• **Directions**
Lines from the material below that hold the string "State" are what is needed; copy each of them.

--------

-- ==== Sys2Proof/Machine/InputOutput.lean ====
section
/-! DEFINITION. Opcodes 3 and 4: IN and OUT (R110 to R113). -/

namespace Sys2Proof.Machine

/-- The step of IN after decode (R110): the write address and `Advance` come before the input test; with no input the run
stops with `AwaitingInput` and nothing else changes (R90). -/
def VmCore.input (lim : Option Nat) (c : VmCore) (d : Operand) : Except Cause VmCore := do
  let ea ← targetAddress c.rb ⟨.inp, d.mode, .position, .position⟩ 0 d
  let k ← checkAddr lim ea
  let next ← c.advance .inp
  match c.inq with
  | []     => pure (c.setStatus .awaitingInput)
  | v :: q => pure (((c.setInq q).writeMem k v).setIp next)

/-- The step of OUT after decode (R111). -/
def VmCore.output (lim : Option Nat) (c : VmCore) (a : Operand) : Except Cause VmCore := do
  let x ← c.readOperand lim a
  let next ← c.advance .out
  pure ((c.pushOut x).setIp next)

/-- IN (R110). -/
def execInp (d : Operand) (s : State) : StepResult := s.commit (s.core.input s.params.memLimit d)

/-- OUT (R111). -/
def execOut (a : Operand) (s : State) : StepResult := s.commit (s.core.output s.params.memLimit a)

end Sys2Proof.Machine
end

--------

• **Written answer**
def execInp (d : Operand) (s : State) : StepResult := s.commit (s.core.input s.params.memLimit d)
def execOut (a : Operand) (s : State) : StepResult := s.commit (s.core.output s.params.memLimit a)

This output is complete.